## Instructions to follow
From the records below, copy each line that has the word "setRegs" in it.
* * *
-- ==== Sys2Proof/Laws/PerInstr.lean ====
section
/-! SUPPORT. The family EncodesInRow: the word of an instruction matches its own row of the opcode table and no other. -/

namespace Sys2Proof.Laws.EncodesInRow

/-- The encoded word matches exactly one row of the opcode table, the instruction's own (R88 to R90). -/
def Statement (i : Instr) : Prop :=
  matchingRows (encode i) = [i.mnemonic]

/-- The rows an R-type word matches. -/
theorem rowsR (rs rt rd shamt : BitVec 5) (funct : BitVec 6) :
    matchingRows (encodeR rs rt rd shamt funct) = rowsOfFields 0 funct.toNat rt.toNat := by
  simp [matchingRows_eq]

/-- The rows an I-type word matches. -/
theorem rowsI (opcode : BitVec 6) (rs rt : BitVec 5) (imm : BitVec 16) :
    matchingRows (encodeI opcode rs rt imm) =
      rowsOfFields opcode.toNat ((encodeI opcode rs rt imm).extractLsb' 0 6).toNat rt.toNat := by
  simp [matchingRows_eq]

/-- The rows a J-type word matches. -/
theorem rowsJ (opcode : BitVec 6) (target : BitVec 26) :
    matchingRows (encodeJ opcode target) =
      rowsOfFields opcode.toNat ((encodeJ opcode target).extractLsb' 0 6).toNat
        ((encodeJ opcode target).extractLsb' 16 5).toNat := by
  simp [matchingRows_eq]

theorem sll (rd rt : Reg) (shamt : BitVec 5) : Statement (.sll rd rt shamt) :=
  rowsR _ _ _ _ _

theorem srl (rd rt : Reg) (shamt : BitVec 5) : Statement (.srl rd rt shamt) :=
  rowsR _ _ _ _ _

theorem sra (rd rt : Reg) (shamt : BitVec 5) : Statement (.sra rd rt shamt) :=
  rowsR _ _ _ _ _

theorem sllv (rd rt rs : Reg) : Statement (.sllv rd rt rs) :=
  rowsR _ _ _ _ _

theorem srlv (rd rt rs : Reg) : Statement (.srlv rd rt rs) :=
  rowsR _ _ _ _ _

theorem srav (rd rt rs : Reg) : Statement (.srav rd rt rs) :=
  rowsR _ _ _ _ _

theorem jr (rs : Reg) : Statement (.jr rs) :=
  rowsR _ _ _ _ _

theorem jalr (rd rs : Reg) : Statement (.jalr rd rs) :=
  rowsR _ _ _ _ _

theorem syscall : Statement .syscall :=
  rowsR _ _ _ _ _

theorem mfhi (rd : Reg) : Statement (.mfhi rd) :=
  rowsR _ _ _ _ _

theorem mthi (rs : Reg) : Statement (.mthi rs) :=
  rowsR _ _ _ _ _

theorem mflo (rd : Reg) : Statement (.mflo rd) :=
  rowsR _ _ _ _ _

theorem mtlo (rs : Reg) : Statement (.mtlo rs) :=
  rowsR _ _ _ _ _

theorem mult (rs rt : Reg) : Statement (.mult rs rt) :=
  rowsR _ _ _ _ _

theorem multu (rs rt : Reg) : Statement (.multu rs rt) :=
  rowsR _ _ _ _ _

theorem div (rs rt : Reg) : Statement (.div rs rt) :=
  rowsR _ _ _ _ _

theorem divu (rs rt : Reg) : Statement (.divu rs rt) :=
  rowsR _ _ _ _ _

theorem add (rd rs rt : Reg) : Statement (.add rd rs rt) :=
  rowsR _ _ _ _ _

theorem addu (rd rs rt : Reg) : Statement (.addu rd rs rt) :=
  rowsR _ _ _ _ _

theorem sub (rd rs rt : Reg) : Statement (.sub rd rs rt) :=
  rowsR _ _ _ _ _

theorem subu (rd rs rt : Reg) : Statement (.subu rd rs rt) :=
  rowsR _ _ _ _ _

theorem and (rd rs rt : Reg) : Statement (.and rd rs rt) :=
  rowsR _ _ _ _ _

theorem or (rd rs rt : Reg) : Statement (.or rd rs rt) :=
  rowsR _ _ _ _ _

theorem xor (rd rs rt : Reg) : Statement (.xor rd rs rt) :=
  rowsR _ _ _ _ _

theorem nor (rd rs rt : Reg) : Statement (.nor rd rs rt) :=
  rowsR _ _ _ _ _

theorem slt (rd rs rt : Reg) : Statement (.slt rd rs rt) :=
  rowsR _ _ _ _ _

theorem sltu (rd rs rt : Reg) : Statement (.sltu rd rs rt) :=
  rowsR _ _ _ _ _

theorem bltz (rs : Reg) (imm : BitVec 16) : Statement (.bltz rs imm) :=
  rowsI _ _ _ _

theorem bgez (rs : Reg) (imm : BitVec 16) : Statement (.bgez rs imm) :=
  rowsI _ _ _ _

theorem bltzal (rs : Reg) (imm : BitVec 16) : Statement (.bltzal rs imm) :=
  rowsI _ _ _ _

theorem bgezal (rs : Reg) (imm : BitVec 16) : Statement (.bgezal rs imm) :=
  rowsI _ _ _ _

theorem j (target : BitVec 26) : Statement (.j target) :=
  rowsJ _ _

theorem jal (target : BitVec 26) : Statement (.jal target) :=
  rowsJ _ _

theorem beq (rs rt : Reg) (imm : BitVec 16) : Statement (.beq rs rt imm) :=
  rowsI _ _ _ _

theorem bne (rs rt : Reg) (imm : BitVec 16) : Statement (.bne rs rt imm) :=
  rowsI _ _ _ _

theorem blez (rs : Reg) (imm : BitVec 16) : Statement (.blez rs imm) :=
  rowsI _ _ _ _

theorem bgtz (rs : Reg) (imm : BitVec 16) : Statement (.bgtz rs imm) :=
  rowsI _ _ _ _

theorem addi (rt rs : Reg) (imm : BitVec 16) : Statement (.addi rt rs imm) :=
  rowsI _ _ _ _

theorem addiu (rt rs : Reg) (imm : BitVec 16) : Statement (.addiu rt rs imm) :=
  rowsI _ _ _ _

theorem slti (rt rs : Reg) (imm : BitVec 16) : Statement (.slti rt rs imm) :=
  rowsI _ _ _ _

theorem sltiu (rt rs : Reg) (imm : BitVec 16) : Statement (.sltiu rt rs imm) :=
  rowsI _ _ _ _

theorem andi (rt rs : Reg) (imm : BitVec 16) : Statement (.andi rt rs imm) :=
  rowsI _ _ _ _

theorem ori (rt rs : Reg) (imm : BitVec 16) : Statement (.ori rt rs imm) :=
  rowsI _ _ _ _

theorem xori (rt rs : Reg) (imm : BitVec 16) : Statement (.xori rt rs imm) :=
  rowsI _ _ _ _

theorem lui (rt : Reg) (imm : BitVec 16) : Statement (.lui rt imm) :=
  rowsI _ _ _ _

theorem lb (rt rs : Reg) (imm : BitVec 16) : Statement (.lb rt rs imm) :=
  rowsI _ _ _ _

theorem lh (rt rs : Reg) (imm : BitVec 16) : Statement (.lh rt rs imm) :=
  rowsI _ _ _ _

theorem lw (rt rs : Reg) (imm : BitVec 16) : Statement (.lw rt rs imm) :=
  rowsI _ _ _ _

theorem lbu (rt rs : Reg) (imm : BitVec 16) : Statement (.lbu rt rs imm) :=
  rowsI _ _ _ _

theorem lhu (rt rs : Reg) (imm : BitVec 16) : Statement (.lhu rt rs imm) :=
  rowsI _ _ _ _

theorem sb (rt rs : Reg) (imm : BitVec 16) : Statement (.sb rt rs imm) :=
  rowsI _ _ _ _

theorem sh (rt rs : Reg) (imm : BitVec 16) : Statement (.sh rt rs imm) :=
  rowsI _ _ _ _

theorem sw (rt rs : Reg) (imm : BitVec 16) : Statement (.sw rt rs imm) :=
  rowsI _ _ _ _

end Sys2Proof.Laws.EncodesInRow
end

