-- ==== Sys2Proof/Tests/Slice0.lean ====
section
/-! SUPPORT. Tests, each on one step or on one word. Every expected value is the spec's: the vectors V1 to V140 and S1 to
S12 of spec/95_test_vectors.md, or the rule named. The last section shows, for every obligation with hypotheses, that
they can be met together. -/

namespace Sys2Proof.Tests

open Sys2Proof Sys2Proof.Machine

/-! Small states: reset, a few registers set, and one word where the next step fetches. -/

def setRegs (regs : List (Reg × Word)) (s : State) : State :=
  let cur := regs.foldl (fun a rv => a.setReg rv.1 rv.2) s.cur
  { s with cur := cur, nxt := cur }

/-- Reset with the PC, the registers and the instruction word given. -/
def startAt (pc : Word) (regs : List (Reg × Word)) (w : Nat) : State :=
  let s := setRegs regs State.reset
  State.withFetchWord { s with cur := { s.cur with pc := pc }, nxt := { s.nxt with pc := pc } } 32 w

def start (regs : List (Reg × Word)) (w : Nat) : State :=
  startAt 0x00400000 regs w

def startHiLo (hi lo : Word) (w : Nat) : State :=
  let s := start [] w
  { s with cur := { s.cur with hi := hi, lo := lo } }

/-- The two DATA words the load and store vectors start from. -/
def startData (regs : List (Reg × Word)) (w : Nat) : State :=
  ((start regs w).write32 0x10000000 0x8899AABB).write32 0x10000004 0x11223344

/-- What one step leaves, if it answers a next state. -/
def after {α : Type} (s : State) (view : State → α) : Option α :=
  match step s with
  | .next t => some (view t)
  | .fault _ => none
  | .refused _ => none

/-- The fault one step ends in, if any. -/
def stops (s : State) : Option Fault :=
  match step s with
  | .next _ => none
  | .fault f => some f
  | .refused _ => none

/-! WellFormed: a REGION_MAP that fails each check of R60 is refused. -/

def textMap (base size : Nat) : RegionMap :=
  { Config.defaultMap with text := ⟨base, size⟩ }

theorem test_wellFormed_default : Config.defaultMap.wellFormed = true := by decide
theorem test_wellFormed_base_not_multiple_of_4 : (textMap 0x00400002 0x00100000).wellFormed = false := by decide
theorem test_wellFormed_size_not_multiple_of_4 : (textMap 0x00400000 0x00100001).wellFormed = false := by decide
theorem test_wellFormed_past_the_space : (textMap 0xFFFFFFFC 8).wellFormed = false := by decide
theorem test_wellFormed_ends_with_the_space : (textMap 0xFFFFFFFC 4).wellFormed = true := by decide
theorem test_wellFormed_overlap : (textMap 0x0FFFFFFC 8).wellFormed = false := by decide
/-- An empty region shares no address with the region around it (log 10); one of 4 bytes there does. -/
theorem test_wellFormed_empty_inside : (textMap 0x10000010 0).wellFormed = true := by decide
theorem test_wellFormed_inside : (textMap 0x10000010 4).wellFormed = false := by decide
theorem test_wellFormed_touching : (textMap 0x0FFFFFFC 4).wellFormed = true := by decide

/-- Canonical memory: a listed zero, a repeat and falling addresses are refused. -/
theorem test_memory_wf : Memory.wf [(1, 2), (5, 1)] = true ∧ Memory.wf [(1, 0)] = false ∧
    Memory.wf [(1, 2), (1, 3)] = false ∧ Memory.wf [(5, 1), (1, 2)] = false := by
  decide

/-! Decoding: one word per instruction, its fields written out bit by bit in the order of R81. -/

theorem test_decode_sll : decodeWord 0b000000_00000_00011_00010_00100_000000#32 = .instr (.sll 2 3 4) := by decide
theorem test_decode_srl : decodeWord 0b000000_00000_00011_00010_00100_000010#32 = .instr (.srl 2 3 4) := by decide
theorem test_decode_sra : decodeWord 0b000000_00000_00011_00010_00100_000011#32 = .instr (.sra 2 3 4) := by decide
theorem test_decode_sllv : decodeWord 0b000000_00100_00011_00010_00000_000100#32 = .instr (.sllv 2 3 4) := by decide
theorem test_decode_srlv : decodeWord 0b000000_00100_00011_00010_00000_000110#32 = .instr (.srlv 2 3 4) := by decide
theorem test_decode_srav : decodeWord 0b000000_00100_00011_00010_00000_000111#32 = .instr (.srav 2 3 4) := by decide
theorem test_decode_jr : decodeWord 0b000000_00100_00000_00000_00000_001000#32 = .instr (.jr 4) := by decide
theorem test_decode_jalr : decodeWord 0b000000_00100_00000_00100_00000_001001#32 = .instr (.jalr 4 4) := by decide
theorem test_decode_syscall : decodeWord 0b000000_00000_00000_00000_00000_001100#32 = .instr .syscall := by decide
theorem test_decode_mfhi : decodeWord 0b000000_00000_00000_00010_00000_010000#32 = .instr (.mfhi 2) := by decide
theorem test_decode_mthi : decodeWord 0b000000_00011_00000_00000_00000_010001#32 = .instr (.mthi 3) := by decide
theorem test_decode_mflo : decodeWord 0b000000_00000_00000_00010_00000_010010#32 = .instr (.mflo 2) := by decide
theorem test_decode_mtlo : decodeWord 0b000000_00011_00000_00000_00000_010011#32 = .instr (.mtlo 3) := by decide
theorem test_decode_mult : decodeWord 0b000000_00100_00101_00000_00000_011000#32 = .instr (.mult 4 5) := by decide
theorem test_decode_multu : decodeWord 0b000000_00100_00101_00000_00000_011001#32 = .instr (.multu 4 5) := by decide
theorem test_decode_div : decodeWord 0b000000_00100_00101_00000_00000_011010#32 = .instr (.div 4 5) := by decide
theorem test_decode_divu : decodeWord 0b000000_00100_00101_00000_00000_011011#32 = .instr (.divu 4 5) := by decide
theorem test_decode_add : decodeWord 0b000000_00001_00010_00011_00000_100000#32 = .instr (.add 3 1 2) := by decide
theorem test_decode_addu : decodeWord 0b000000_00001_00010_00011_00000_100001#32 = .instr (.addu 3 1 2) := by decide
theorem test_decode_sub : decodeWord 0b000000_00001_00010_00011_00000_100010#32 = .instr (.sub 3 1 2) := by decide
theorem test_decode_subu : decodeWord 0b000000_00001_00010_00011_00000_100011#32 = .instr (.subu 3 1 2) := by decide
theorem test_decode_and : decodeWord 0b000000_00001_00010_00011_00000_100100#32 = .instr (.and 3 1 2) := by decide
theorem test_decode_or : decodeWord 0b000000_00001_00010_00011_00000_100101#32 = .instr (.or 3 1 2) := by decide
theorem test_decode_xor : decodeWord 0b000000_00001_00010_00011_00000_100110#32 = .instr (.xor 3 1 2) := by decide
theorem test_decode_nor : decodeWord 0b000000_00001_00010_00011_00000_100111#32 = .instr (.nor 3 1 2) := by decide
theorem test_decode_slt : decodeWord 0b000000_00001_00010_00011_00000_101010#32 = .instr (.slt 3 1 2) := by decide
theorem test_decode_sltu : decodeWord 0b000000_00001_00010_00011_00000_101011#32 = .instr (.sltu 3 1 2) := by decide
theorem test_decode_bltz : decodeWord 0b000001_00001_00000_0000000000000100#32 = .instr (.bltz 1 0x0004) := by decide
theorem test_decode_bgez : decodeWord 0b000001_00001_00001_0000000000000100#32 = .instr (.bgez 1 0x0004) := by decide
theorem test_decode_bltzal : decodeWord 0b000001_00001_10000_0000000000000100#32 = .instr (.bltzal 1 0x0004) := by decide
theorem test_decode_bgezal : decodeWord 0b000001_00000_10001_0000000000000100#32 = .instr (.bgezal 0 0x0004) := by decide
theorem test_decode_j : decodeWord 0b000010_11111111111111111111111111#32 = .instr (.j 0x3FFFFFF) := by decide
theorem test_decode_jal : decodeWord 0b000011_00000100000000000100000000#32 = .instr (.jal 0x0100100) := by decide
theorem test_decode_beq : decodeWord 0b000100_00001_00010_0000000000000100#32 = .instr (.beq 1 2 0x0004) := by decide
theorem test_decode_bne : decodeWord 0b000101_00001_00010_1111111111111110#32 = .instr (.bne 1 2 0xFFFE) := by decide
theorem test_decode_blez : decodeWord 0b000110_00001_00000_0000000000000100#32 = .instr (.blez 1 0x0004) := by decide
theorem test_decode_bgtz : decodeWord 0b000111_00001_00000_0000000000000100#32 = .instr (.bgtz 1 0x0004) := by decide
theorem test_decode_addi : decodeWord 0b001000_00001_00010_0000000000000001#32 = .instr (.addi 2 1 0x0001) := by decide
theorem test_decode_addiu : decodeWord 0b001001_00001_00010_1000000000000000#32 = .instr (.addiu 2 1 0x8000) := by decide
theorem test_decode_slti : decodeWord 0b001010_00001_00010_1111111111111111#32 = .instr (.slti 2 1 0xFFFF) := by decide
theorem test_decode_sltiu : decodeWord 0b001011_00001_00010_1111111111111111#32 = .instr (.sltiu 2 1 0xFFFF) := by decide
theorem test_decode_andi : decodeWord 0b001100_00001_00010_1000111100001111#32 = .instr (.andi 2 1 0x8F0F) := by decide
theorem test_decode_ori : decodeWord 0b001101_00001_00010_1000000000000000#32 = .instr (.ori 2 1 0x8000) := by decide
theorem test_decode_xori : decodeWord 0b001110_00001_00010_1111111111111111#32 = .instr (.xori 2 1 0xFFFF) := by decide
theorem test_decode_lui : decodeWord 0b001111_00000_00010_1000000000000001#32 = .instr (.lui 2 0x8001) := by decide
theorem test_decode_lb : decodeWord 0b100000_00001_00010_0000000000000011#32 = .instr (.lb 2 1 0x0003) := by decide
theorem test_decode_lh : decodeWord 0b100001_00001_00010_0000000000000010#32 = .instr (.lh 2 1 0x0002) := by decide
theorem test_decode_lw : decodeWord 0b100011_00001_00010_1111111111111100#32 = .instr (.lw 2 1 0xFFFC) := by decide
theorem test_decode_lbu : decodeWord 0b100100_00001_00010_0000000000000011#32 = .instr (.lbu 2 1 0x0003) := by decide
theorem test_decode_lhu : decodeWord 0b100101_00001_00010_0000000000000010#32 = .instr (.lhu 2 1 0x0002) := by decide
theorem test_decode_sb : decodeWord 0b101000_00001_00010_0000000000000001#32 = .instr (.sb 2 1 0x0001) := by decide
theorem test_decode_sh : decodeWord 0b101001_00001_00010_0000000000000010#32 = .instr (.sh 2 1 0x0002) := by decide
theorem test_decode_sw : decodeWord 0b101011_00001_00010_0000000000000010#32 = .instr (.sw 2 1 0x0002) := by decide

/-- V139, V140: ignored fields (R92). -/
theorem test_decode_ignored_fields : decodeWord 0x00E31100 = .instr (.sll 2 3 4) ∧
    decodeWord 0x008028C8 = .instr (.jr 4) := by
  decide

/-- V26, V27, V63, V90, V135 to V138: words that match no row (R99). -/
theorem test_decode_rejects : decodeWord 0x0000000D = .reject (.unassignedFunct 0x0D) ∧
    decodeWord 0x0000000A = .reject (.unassignedFunct 0x0A) ∧
    decodeWord 0x00221828 = .reject (.unassignedFunct 0x28) ∧
    decodeWord 0x04220004 = .reject (.unassignedRegimm 2) ∧
    decodeWord 0x40000000 = .reject (.unassignedOpcode 0x10) ∧
    decodeWord 0x88220000 = .reject (.unassignedOpcode 0x22) ∧
    decodeWord 0xB8220000 = .reject (.unassignedOpcode 0x2E) ∧
    decodeWord 0xFC000000 = .reject (.unassignedOpcode 0x3F) := by
  decide

/-- R80: every instruction is four bytes. -/
theorem test_decode_truncated : decodeBytes [0, 0, 0] = (.reject .truncated, [0, 0, 0]) := by decide

/-- R64: the word's least significant byte is at the lowest address. -/
theorem test_decode_bytes : decodeBytes [0x00, 0x00, 0x22, 0xAC, 0x07] = (.instr (.sw 2 1 0), [0x07]) := by decide

/-! Whole-machine vectors: S1 to S4, S8 to S10, V91, V138. -/

/-- S1: the zero word at reset is the no-op. -/
theorem test_S1_reset_step : after State.reset (fun t => (t.outcome, t.cur.pc, t.count, t.run)) =
    some (.ok, 0x00400004, 1, true) := by
  decide

/-- S2, S3: an unmapped fetch is the no-op, and the PC wraps. -/
theorem test_S2_unmapped_fetch :
    after (startAt 0x00500000 [] 0xFC000000) (fun t => (t.outcome, t.cur.pc)) = some (.ok, 0x00500004) := by
  decide
theorem test_S3_pc_wraps : after (startAt 0xFFFFFFFC [] 0) (fun t => (t.outcome, t.cur.pc)) = some (.ok, 0) := by
  decide

/-- S4: the error path; R43: the same step while halted. -/
theorem test_S4_unknown : after (start [] 0xFC000000) (fun t => (t.outcome, t.cur.pc, t.run, t.count)) =
    some (.unknownInstruction, 0x00400000, false, 1) := by
  decide
theorem test_S4_while_halted :
    after ((start [] 0xFC000000).hostSetRun false) (fun t => (t.outcome, t.cur.pc, t.run)) =
      some (.unknownInstruction, 0x00400000, false) := by
  decide

/-- S8: lanes are little-endian. -/
theorem test_S8_lanes : let s := State.reset.write32 0x10000000 0x11223344
    s.memRead8 0x10000000 = 0x44 ∧ s.memRead8 0x10000003 = 0x11 ∧ s.memRead16 0x10000000 = 0x3344 ∧
    s.memRead16 0x10000002 = 0x1122 := by
  decide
* * *
## Problem solution
def setRegs (regs : List (Reg × Word)) (s : State) : State :=
  let s := setRegs regs State.reset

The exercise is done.